# RV32 support for Tina coroutine
> 黃守維
[GitHub](https://github.com/28530367/Tina/tree/feature/rv32i-support)
## Task Description
My task is to add **RV32I support** to the [Tina](https://github.com/slembcke/Tina) project using **inline assembly** for extensions. Additionally, I need to:
- **Consider preserving RV32F/RV32D (floating-point) registers** during execution.
- Validate the implementation on **rv32emu** or the **Spike emulator**.
- Develop test programs (self-written) to ensure the proper functionality of coroutines.
- Finally, contribute the code back to the **Tina** project.
## Tina
### Symmetric Coroutines:
- The primary mechanism for symmetric coroutines is the use of `TINA_swap()`.
- This allows switching between two fibers, including the main program.
### Asymmetric Coroutines:
- Asymmetric coroutines use:
- `TINA_resume()` to enter a sub-coroutine.
- `TINA_yield()` to return control to the caller.
### Assembly Architecture in Tina
In **Tina**, the `tina.h` file uses multiple `#ifdef` directives to distinguish between different platforms, such as:
- **x86**
- **ARM**
- **RISCV (RV64)**
Context switching is implemented using:
- **Inline assembly**
- **Dedicated assembly blocks** for platform-specific functionality.

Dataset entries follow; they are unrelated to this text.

-- ==== Sys2Proof/Proofs/CellsAdded.lean ====
section
/-! PROOFS. What an operation over calls asks for on port L does not depend on what is already asked for there: it adds a number
of cells behind them, and sets no event bit but TX_OVERFLOW. -/

namespace Sys2Proof.Machine

/-- The event with these cells for port L. -/
def Work.withL (w : Work) (o : List RiserCell) : Work := { w with outL := o }

@[simp] theorem Work.withL_st (w : Work) (o : List RiserCell) : (w.withL o).st = w.st := rfl
@[simp] theorem Work.withL_raised (w : Work) (o : List RiserCell) : (w.withL o).raised = w.raised := rfl
@[simp] theorem Work.withL_runs (w : Work) (o : List RiserCell) : (w.withL o).runs = w.runs := rfl
@[simp] theorem Work.withL_outL (w : Work) (o : List RiserCell) : (w.withL o).outL = o := rfl
@[simp] theorem Work.withL_withL (w : Work) (o o' : List RiserCell) : (w.withL o).withL o' = w.withL o' := rfl
@[simp] theorem Work.withL_self (w : Work) : w.withL w.outL = w := rfl
@[simp] theorem Work.withL_call? (w : Work) (o : List RiserCell) (h : Handle) : (w.withL o).call? h = w.call? h := rfl

/-- An operation adds at most n cells for port L, whatever is there, and sets at most TX_OVERFLOW. -/
structure AddsL (n : Nat) (F : Work → Work) : Prop where
  cells  : ∀ w, ∃ post : List RiserCell, post.length ≤ n ∧ ∀ o, F (w.withL o) = (F w).withL (o ++ post)
  raised : ∀ w, (F w).raised = w.raised ∨ (F w).raised = w.raised.add .txOverflow

namespace AddsL

variable {n m : Nat} {F G : Work → Work} {h : Handle} {r : CallRecord} {c : Cause} {p : Owned}

theorem plain (hF : ∀ w o, F (w.withL o) = (F w).withL o) (hr : ∀ w, (F w).raised = w.raised) : AddsL 0 F :=
  ⟨fun w => ⟨[], Nat.le_refl 0, fun o => by rw [List.append_nil]; exact hF w o⟩, fun w => .inl (hr w)⟩

theorem same : AddsL 0 fun w => w := plain (fun _ _ => rfl) fun _ => rfl

theorem mono (hF : AddsL n F) (hm : n ≤ m) : AddsL m F :=
  ⟨fun w => (hF.cells w).imp fun _ hp => ⟨hp.1.trans hm, hp.2⟩, hF.raised⟩

theorem add_twice (x : EventSets) (e : Event) : (x.add e).add e = x.add e := by
  cases e <;> simp [EventSets.add, EventSets.set, EventSets.get, Event.group, Event.mask, BitVec.or_assoc]

theorem comp (hF : AddsL n F) (hG : AddsL m G) : AddsL (n + m) fun w => G (F w) where
  cells w := by
    obtain ⟨post, hl, hp⟩ := hF.cells w
    obtain ⟨post', hl', hp'⟩ := hG.cells (F w)
    refine ⟨post ++ post', by rw [List.length_append]; omega, fun o => ?_⟩
    rw [hp, hp', List.append_assoc]
  raised w := by
    rcases hF.raised w with hf | hf <;> rcases hG.raised (F w) with hg | hg <;> rw [hg, hf]
    · exact .inl rfl
    · exact .inr rfl
    · exact .inr rfl
    · exact .inr (add_twice _ _)

theorem withCall {k : Work → CallRecord → Work} (hk : ∀ r, AddsL n fun w => k w r) :
    AddsL n fun w => w.withCall h (k w) where
  cells w := by
    unfold Work.withCall
    simp only [Work.withL_call?]
    cases w.call? h with
    | none => exact ⟨[], Nat.zero_le n, fun o => by rw [List.append_nil]⟩
    | some r => exact (hk r).cells w
  raised w := by
    unfold Work.withCall
    cases w.call? h with
    | none => exact .inl rfl
    | some r => exact (hk r).raised w

/-- A test of the state, which the cells for port L are no part of. -/
theorem ite (q : State → Prop) [∀ s, Decidable (q s)] (hF : AddsL n F) (hG : AddsL n G) :
    AddsL n fun w => if q w.st then F w else G w where
  cells w := by
    by_cases hq : q w.st
    · simp only [Work.withL_st, hq, if_true]
      exact hF.cells w
    · simp only [Work.withL_st, hq, if_false]
      exact hG.cells w
  raised w := by
    by_cases hq : q w.st
    · simp only [hq, if_true]
      exact hF.raised w
    · simp only [hq, if_false]
      exact hG.raised w

/-! ## The named changes -/

theorem sendL (c : RiserCell) : AddsL 1 fun w => w.sendL c where
  cells w := by
    by_cases hu : w.st.riserUp .L = true
    · exact ⟨[c], Nat.le_refl 1, fun o => by simp [Work.sendL, Work.withL, hu]⟩
    · exact ⟨[], Nat.zero_le 1, fun o => by simp [Work.sendL, Work.withL, hu]⟩
  raised w := .inl (by simp only [Work.sendL]; split <;> rfl)

theorem raise_overflow : AddsL 0 fun w => w.raise .txOverflow :=
  ⟨fun w => ⟨[], Nat.le_refl 0, fun o => by rw [List.append_nil]; rfl⟩, fun _ => .inr rfl⟩

theorem sendH (c : RiserCell) : AddsL 0 fun w => w.sendH c :=
  ite (fun s => s.riserUp .H = true) (ite (fun s => s.portH.queue.length < Config.queueDepth)
    (plain (fun _ _ => rfl) fun _ => rfl) raise_overflow) same

theorem sendF (k : Floor) (c : FloorCell) : AddsL 0 fun w => w.sendF k c :=
  ite (fun s => s.floorUp k = true) (ite (fun s => s.floors[k].queue.length < Config.queueDepth)
    (plain (fun _ _ => rfl) fun _ => rfl) raise_overflow) same

theorem progressDown (r : CallRecord) (x : Progress) : AddsL 1 fun w => w.progressDown r x := by
  unfold Work.progressDown
  cases r.openKey .L with
  | none => exact same.mono (Nat.zero_le 1)
  | some key => exact sendL _

theorem progressUp (r : CallRecord) (x : Progress) (l : Option Nat) : AddsL 0 fun w => w.progressUp r x l := by
  unfold Work.progressUp
  cases r.openKey .H with
  | none => exact same
  | some key => exact sendH _

theorem connectToward_L (r : CallRecord) : AddsL 1 fun w => w.connectToward r .L := by
  unfold Work.connectToward
  cases r.openKey .L with
  | none => exact same.mono (Nat.zero_le 1)
  | some key => exact sendL _

theorem statusTo (h : Handle) (r : CallRecord) (x : Status) (v : Byte) (l : Option Nat) :
    AddsL 0 fun w => w.statusTo h r x v l := by
  unfold Work.statusTo
  cases r.far with
  | none => exact same
  | high side => exact same
  | floor f =>
    cases hf : f.answering with
    | none => simp only [hf]; exact same
    | some a => simp only [hf]; exact sendF _ _

theorem cancelOffers (h : Handle) (k : Floor) (l : List OfferEntry) : AddsL 0 fun w => w.cancelOffers h k l := by
  induction l with
  | nil => exact same
  | cons e l ih =>
    unfold Work.cancelOffers
    by_cases he : e.state = .answered
    · simp only [he, if_true]
      exact ih
    · simp only [he, if_false]
      exact (sendF _ _).comp ih

theorem freeCall : AddsL 0 fun w => w.freeCall h := by
  refine plain (fun w o => ?_) fun w => ?_
  · unfold Work.freeCall
    rw [Work.withL_call?]
    cases w.call? h <;> rfl
  · unfold Work.freeCall
    cases w.call? h <;> rfl

/-! ## The end of a call -/

theorem freeLane : AddsL 0 fun w => w.freeLane h := by
  refine withCall fun r => ?_
  cases r.ownedPort with
  | none => exact same
  | some p =>
    cases r.ownedLane with
    | none => exact same
    | some i => exact plain (fun _ _ => rfl) fun _ => rfl

theorem emptyMirror : AddsL 0 fun w => w.emptyMirror h := by
  refine withCall fun r => ?_
  cases r.lLane with
  | none => exact same
  | some l => exact plain (fun _ _ => rfl) fun _ => rfl

theorem releaseSides (r : CallRecord) (c : Cause) : AddsL 1 fun w => w.releaseSides r c := by
  unfold Work.releaseSides
  cases r.openKey .L with
  | none =>
    cases r.openKey .H with
    | none => exact same.mono (Nat.zero_le 1)
    | some key => exact (sendH _).mono (Nat.zero_le 1)
  | some key =>
    cases r.openKey .H with
    | none => exact sendL _
    | some key => exact (sendL _).comp (sendH _)

theorem idleActivity (i : SlotNo) : AddsL 0 fun w => w.idleActivity h i :=
  ite (fun s => s.activity[i].handle? = some h) (plain (fun _ _ => rfl) fun _ => rfl) same

theorem tellFloor (r : CallRecord) (c : Cause) : AddsL 0 fun w => w.tellFloor h r c := by
  unfold Work.tellFloor
  cases r.far with
  | none => exact same
  | high side => exact same
  | floor f =>
    dsimp only
    have hrest : AddsL 0 fun w => (w.statusTo h r .cleared c.toByte).idleActivity h f.slot :=
      (statusTo h r .cleared c.toByte none).comp (idleActivity f.slot)
    by_cases hs : r.state = .offering ∨ r.state = .ringing
    · simp only [hs, if_true]
      exact (cancelOffers h f.port f.entries).comp hrest
    · simp only [hs, if_false]
      exact hrest

theorem modCall {f : State → CallRecord → CallRecord} : AddsL 0 fun w => w.modCall h (f w.st) :=
  plain (fun _ _ => rfl) fun _ => rfl

theorem clearOrFree : AddsL 0 fun w => w.clearOrFree h := by
  have h1 : AddsL 0 fun w => w.withCall h fun r => if r.anyOpen then w else w.freeCall h := withCall fun r => by
    by_cases hr : r.anyOpen = true
    · simp only [hr, if_true]; exact same
    · simp only [hr]; exact freeCall
  exact (modCall (h := h) (f := fun _ r => { r.modFloor FloorSide.stopWindows with
    state := .clearing, timer := startTimer .guard Config.guardTime, lLane := none, ownedLane := none })).comp h1

/-- The end of a call asks for one cell on port L at most. -/
theorem release (c : Cause) : AddsL 1 fun w => w.release h c := by
  refine withCall fun r => ?_
  have h1 : AddsL 0 fun w => (w.modCall h fun r => { r with pendingCause := some c }).leaveWaiting h :=
    plain (fun _ _ => rfl) fun _ => rfl
  exact ((((h1.comp freeLane).comp emptyMirror).comp (releaseSides r c)).comp (tellFloor r c)).comp clearOrFree

/-- The purge asks for one cell for each entry at most. -/
theorem purge (l : List WaitEntry) : AddsL l.length fun w => w.purge l := by
  induction l with
  | nil => exact same
  | cons x l ih =>
    have h1 : AddsL 1 fun w => w.withCall x.handle fun r =>
        if r.cls < w.st.retained.fireClass then w.release x.handle .fireMode else w :=
      withCall fun r => ite (fun s => r.cls < s.retained.fireClass) (release .fireMode) (same.mono (Nat.zero_le 1))
    simp only [Work.purge_cons]
    exact (h1.comp ih).mono (by rw [List.length_cons]; omega)

/-! ## The grants -/

theorem startOffers : AddsL 0 fun w => w.startOffers h := by
  refine withCall fun r => ?_
  cases r.far with
  | none => exact same
  | high side => exact same
  | floor f => exact (plain (F := fun w => (w.modCall h fun r => { r with
      state := .offering, timer := none, far := .floor { f with entries := w.st.firstEntries f } }).setActivity f.slot
      (.offered h)) (fun _ _ => rfl) fun _ => rfl).comp (sendF _ _)

theorem crossConnect : AddsL 0 fun w => w.crossConnect h := by
  refine withCall fun r => ?_
  cases r.lLane with
  | none => exact same
  | some l =>
    cases r.ownedPort with
    | none => exact same
    | some p =>
      cases r.ownedLane with
      | none => exact same
      | some i => exact plain (fun _ _ => rfl) fun _ => rfl

theorem connectFlat (a : Addr) : AddsL 1 fun w => w.connectFlat h a := by
  refine withCall fun r => ?_
  cases r.far with
  | none => exact same.mono (Nat.zero_le 1)
  | high side => exact same.mono (Nat.zero_le 1)
  | floor f =>
    have h1 : AddsL 0 fun w => w.modCall h fun r => { r with
        far := .floor (f.answeredBy a), state := .connected, talkOwner := true, timer := w.st.talkTimer r.cls } :=
      plain (fun _ _ => rfl) fun _ => rfl
    have h2 : AddsL 0 fun w => w.setActivity f.slot (.engaged h) := plain (fun _ _ => rfl) fun _ => rfl
    exact ((((h1.comp (sendF f.port (statusCell h.val a .connected 0 r.ownedLane))).comp
      (cancelOffers h f.port (f.answeredBy a).entries)).comp crossConnect).comp (connectToward_L r)).comp h2

theorem forwardSetup : AddsL 0 fun w => w.forwardSetup h := by
  refine withCall fun r => ⟨fun w => ?_, fun w => ?_⟩
  · exact ((plain (F := fun w => w.modCall h fun r => { r with
      far := .high (.opened (ownKey .H h)), state := .forwarded, timer := startTimer .progressWait w.st.progressTime })
      (fun _ _ => rfl) fun _ => rfl).comp (sendH (setupCell w.st r (ownKey .H h) r.ownedLane))).cells w
  · exact ((plain (F := fun w => w.modCall h fun r => { r with
      far := .high (.opened (ownKey .H h)), state := .forwarded, timer := startTimer .progressWait w.st.progressTime })
      (fun _ _ => rfl) fun _ => rfl).comp (sendH (setupCell w.st r (ownKey .H h) r.ownedLane))).raised w

theorem setupDown : AddsL 1 fun w => w.setupDown h := by
  refine withCall fun r => ⟨fun w => ?_, fun w => ?_⟩
  · exact ((plain (F := fun w => w.modCall h fun r => { r with
      low := .opened (ownKey .L h), state := .awaitingGrant, timer := startTimer .grantWait w.st.grantTime })
      (fun _ _ => rfl) fun _ => rfl).comp (sendL (setupCell w.st r (ownKey .L h) none))).cells w
  · exact ((plain (F := fun w => w.modCall h fun r => { r with
      low := .opened (ownKey .L h), state := .awaitingGrant, timer := startTimer .grantWait w.st.grantTime })
      (fun _ _ => rfl) fun _ => rfl).comp (sendL (setupCell w.st r (ownKey .L h) none))).raised w

theorem grantUpper : AddsL 1 fun w => w.grantUpper h := by
  refine withCall fun r => ?_
  cases r.openKey .H with
  | none => exact setupDown
  | some key => exact ((sendH _).comp setupDown).mono (Nat.le_refl 1)

theorem goOn (r : CallRecord) : AddsL 1 fun w => w.goOn h r := by
  have hoffers : AddsL 1 fun w => w.startOffers h := startOffers.mono (Nat.zero_le 1)
  have hforward : AddsL 1 fun w => w.forwardSetup h := forwardSetup.mono (Nat.zero_le 1)
  unfold Work.goOn
  cases r.dir with
  | up =>
    cases r.far with
    | none => exact hforward
    | high side => exact hforward
    | floor f =>
      cases hp : f.preAnswered with
      | false => simp only [hp, Bool.false_eq_true, if_false]; exact hoffers
      | true =>
        simp only [hp, if_true]
        cases f.answering with
        | none => exact hoffers
        | some a => exact connectFlat a
  | down =>
    cases r.far with
    | none => exact setupDown
    | high side => exact grantUpper
    | floor f => exact setupDown

theorem resume (r : CallRecord) (p : Owned) (i : Nat) : AddsL 1 fun w => w.resume h r p i := by
  have h1 : AddsL 0 fun w => w.modCall h fun r => { r with
      state := .connected, timer := if r.talkOwner then w.st.talkTimer r.cls else none } := plain (fun _ _ => rfl) fun _ => rfl
  have h2 : AddsL 0 fun w => match p with
      | .H => w.progressUp r .resumed (some i)
      | .F _ => w.statusTo h r .resumed 0 (some i) := by
    cases p with
    | H => exact progressUp _ _ _
    | F k => exact statusTo _ _ _ _ _
  unfold Work.resume
  cases r.heldBelow with
  | false =>
    simp only [Bool.false_eq_true, if_false]
    exact ((h1.comp crossConnect).comp h2).comp (progressDown r .resumed)
  | true =>
    simp only [if_true]
    exact (h1.comp h2).mono (Nat.zero_le 1)

/-- A grant asks for one cell on port L at most. -/
theorem grant (p : Owned) (i : Nat) : AddsL 1 fun w => w.grant h p i := by
  refine withCall fun r => ?_
  have h1 : AddsL 0 fun w => (w.takeLane h p i).leaveWaiting h := plain (fun _ _ => rfl) fun _ => rfl
  by_cases hst : r.state = .parked
  · simp only [hst, if_true]
    exact (h1.comp (resume r p i)).mono (Nat.le_refl 1)
  · simp only [hst, if_false]
    exact (h1.comp (goOn r)).mono (Nat.le_refl 1)

/-- A walk asks for one cell for each entry at most. -/
theorem walk (p : Owned) (l : List WaitEntry) : AddsL l.length fun w => w.walk p l := by
  induction l with
  | nil => exact same
  | cons x l ih =>
    by_cases hx : x.port = p
    · refine ⟨fun w => ?_, fun w => ?_⟩
      · simp only [Work.walk, hx, if_true, Work.withL_st]
        cases w.st.admitLane p (w.st.entryPriority x) with
        | none => exact ⟨[], Nat.zero_le _, fun o => by rw [List.append_nil]⟩
        | some i => exact (((grant p i).comp ih).mono (by rw [List.length_cons]; omega)).cells w
      · simp only [Work.walk, hx, if_true]
        cases w.st.admitLane p (w.st.entryPriority x) with
        | none => exact .inl rfl
        | some i => exact ((grant p i).comp ih).raised w
    · simp only [Work.walk, hx, if_false]
      exact ih.mono (by rw [List.length_cons]; omega)

end AddsL

end Sys2Proof.Machine
end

## Analysis of RISC-V RV32I + F/D Registers
### General Registers (Integer Registers)
- RISC-V RV32I includes **32 general-purpose registers**: `x0` to `x31`, each 32-bit wide.
- During coroutine switching, the handling of **saved registers** and **temporary registers** can vary depending on the OS ABI conventions.
- To ensure the program's **CPU state is fully restored** after a coroutine switch, it is common practice to save and restore all registers that might be modified.
### Floating-Point Registers (FPU Registers)
- If **RV32F** or **RV32D** is supported, there are an additional **32 floating-point registers**: `f0` to `f31`.
- Each register is **32-bit** wide (RV32F) or **64-bit** wide (RV32D).
### Considerations for Coroutine Switching:
- To prevent disrupting floating-point operations between coroutine switches:
- All floating-point registers must be **saved** as part of the coroutine context.
- These registers should be **restored** when switching back to the coroutine.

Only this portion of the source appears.